I didn’t think much of it. I assumed the images were included as Base64-type attachments. It was a big file. Again, I didn’t give it much thought. I simply assumed it was handled. I mean, especially since it says the “entire contents” of my blog.
Meanwhile, today I was referencing an old post and I noticed the picture links are broken. When I hover over them, they point to a URL like:
Uh oh. I did some research and when you delete your blog content, WordPress also deletes all your old images and attachments too. Crap.
What are my options?
Well, the first thing that came to mind is I still have that XML file. So, I can at least make my job easier. So, I hacked up a little program to parse through the XML file and at least show me which blog posts are affected.
That is Part I – find out how many and which posts I need to fix. Part II is I need to actually go back out and fix those old posts.
The problem of course is that some of those had little graphics I made up in Photoshop or were pictures that I don’t have anymore (like when doing an unboxing or product review). So, this is not going to be perfect. However, I will start going through the old posts and clean up what I reasonably can. Some of those posts were point-in-time posts anyhow about things that are irrelevant now, so maybe I can just delete the old posts – or simply remove the old image links? I don’t know, we’ll have to see.

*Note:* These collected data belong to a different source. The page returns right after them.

-- ==== Sys2Proof/Tests/Slice0.lean ====
section
/-! SUPPORT. Tests. Expected results come from the manual's worked sequences and tables, named at each test, and from FIPS 197
for the cipher. Then a witness for the hypotheses of each statement of Sys2Proof/Certificates/Slice0/Obligations.lean. -/

namespace Sys2Proof.Tests
open Sys2Proof Sys2Proof.Machine

-- One theorem after the other: elaborated at the same time, this many theorems ask for more threads than a build has.
set_option Elab.async false

/-! ### States -/

/-- The state after a command. -/
def after (c : Instr) (s : State) : State :=
  match exec c s with
  | .next t => t
  | _ => s

/-- The answer, slot and stage of the newest response of a port. -/
def newest (s : State) (p : Port) : Option (Answer × Option Nat × Stage) :=
  (s.port p).occupied.getLast?.map fun r => (r.answer, r.slot, r.stage)

/-- The body of the newest response of a port. -/
def newestBody (s : State) (p : Port) : Option (List Byte) := (s.port p).occupied.getLast?.map Response.body

/-- A cell that serves, with a key value and a check value. -/
def inService (v : Block) : Cell := ⟨.serving, some v, some 0xAB01CD, 0⟩

/-- A label. -/
def label8 : List Byte := [0x49, 0x53, 0x30, 0x37, 0x4D, 0x4B, 0x30, 0x31]

/-- The MASTER key in slot 4 (2.6). -/
def master : KeyEntry := ⟨label8, .master, [.derive], 0, some 3, inService 5, blankCell, some .a⟩

/-- The TRANSPORT key in slot 40 (2.6). -/
def wrapKey : KeyEntry := ⟨label8, .transport, [.wrap], 2, none, blankCell, inService 7, some .b⟩

/-- The TRANSPORT key in slot 41 (2.6). -/
def lowKey : KeyEntry := ⟨label8, .transport, [.wrap, .encryptOut], 1, some 5, inService 8, blankCell, some .a⟩

/-- The DATA key in slot 44 (8.6). -/
def dataKey : KeyEntry := ⟨label8, .data, [.decryptIn], 3, some 3, inService 9, blankCell, some .a⟩

/-- The TRANSPORT key in slot 45 (8.6). -/
def outKey : KeyEntry := ⟨label8, .transport, [.encryptOut], 3, none, blankCell, inService 10, some .b⟩

/-- A batch of ten positions from serial 500000 (7.8). -/
def run (domain : Nat) : Batch := newRun domain (List.replicate 12 0x41) 500000 10 2

/-- An OPERATING part with an empty tamper record and notice list. -/
def part : State :=
  { State.reset with mode := .operating, causes := [], firstCause := none, notices := [] }

/-- The tables of 2.6, 7.8 and 8.6; L0 and L3 are bound as L2 is, with the domains of L1. -/
def bench : State :=
  (((((((part.setEntry 4 (.key master)).setEntry 36 (.gate ⟨label8, 4, 2, [.derive], some 7⟩)).setEntry 40
    (.key wrapKey)).setEntry 41 (.key lowKey)).setEntry 44 (.key dataKey)).setEntry 45 (.key outKey)).setBatch 7
    (run 3) |>.setBatch 9 (run 3) |>.setBatch 11 (run 5)).setBinding .l1 ⟨2, [3, 5], 32, 16, 1, 30⟩
    |>.setBinding .l2 ⟨3, [3], 32, 16, 1, 30⟩ |>.setBinding .l0 ⟨3, [3, 5], 32, 16, 1, 30⟩
    |>.setBinding .l3 ⟨3, [3, 5], 32, 16, 1, 30⟩

/-- A DERIVE of batch 7 in slot 3 for L1, of one key index, in a state. -/
def deriveJob (state : JobState) (keys : List Nat) (done : Nat) (results : List CardKey) : Job :=
  ⟨.line .l1, 40, state, [(4, .a), (40, .b)], false, .derive ⟨7, 4, .fresh, keys, done, results⟩⟩

/-- A state with a job in a slot, on its owner's list. -/
def withJob (s : State) (slot : Nat) (j : Job) : State := s.placeJob slot j

/-- A position of batch 7 put in a state, with the counters that belong to it. -/
def withPos (s : State) (pos : Nat) (st : PosState) (derived freshRes reissueRes : Nat) : State :=
  s.setBatch 7 { s.batch 7 with
    map := (s.batch 7).map.set pos st, derived := derived, freshRes := freshRes, reissueRes := reissueRes }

So what does this program do? Here is a look at some of the output (and the miserable work I have in front of me! 283 broken image links)
I’m simply dumping out the post name, date, and the image references that were in the blog post. The intent here is that I can just work through this list as time-permits and work my way back in time, cleaning up what I can.
Here’s how I find just the posts (as opposed to comments, etc) in the XML file:
note that when elements have an XML namespace, you must use an XmlNamespaceManager and put in the prefixes and URI’s that are used. if you don’t, the XML parser won’t “see” those elements.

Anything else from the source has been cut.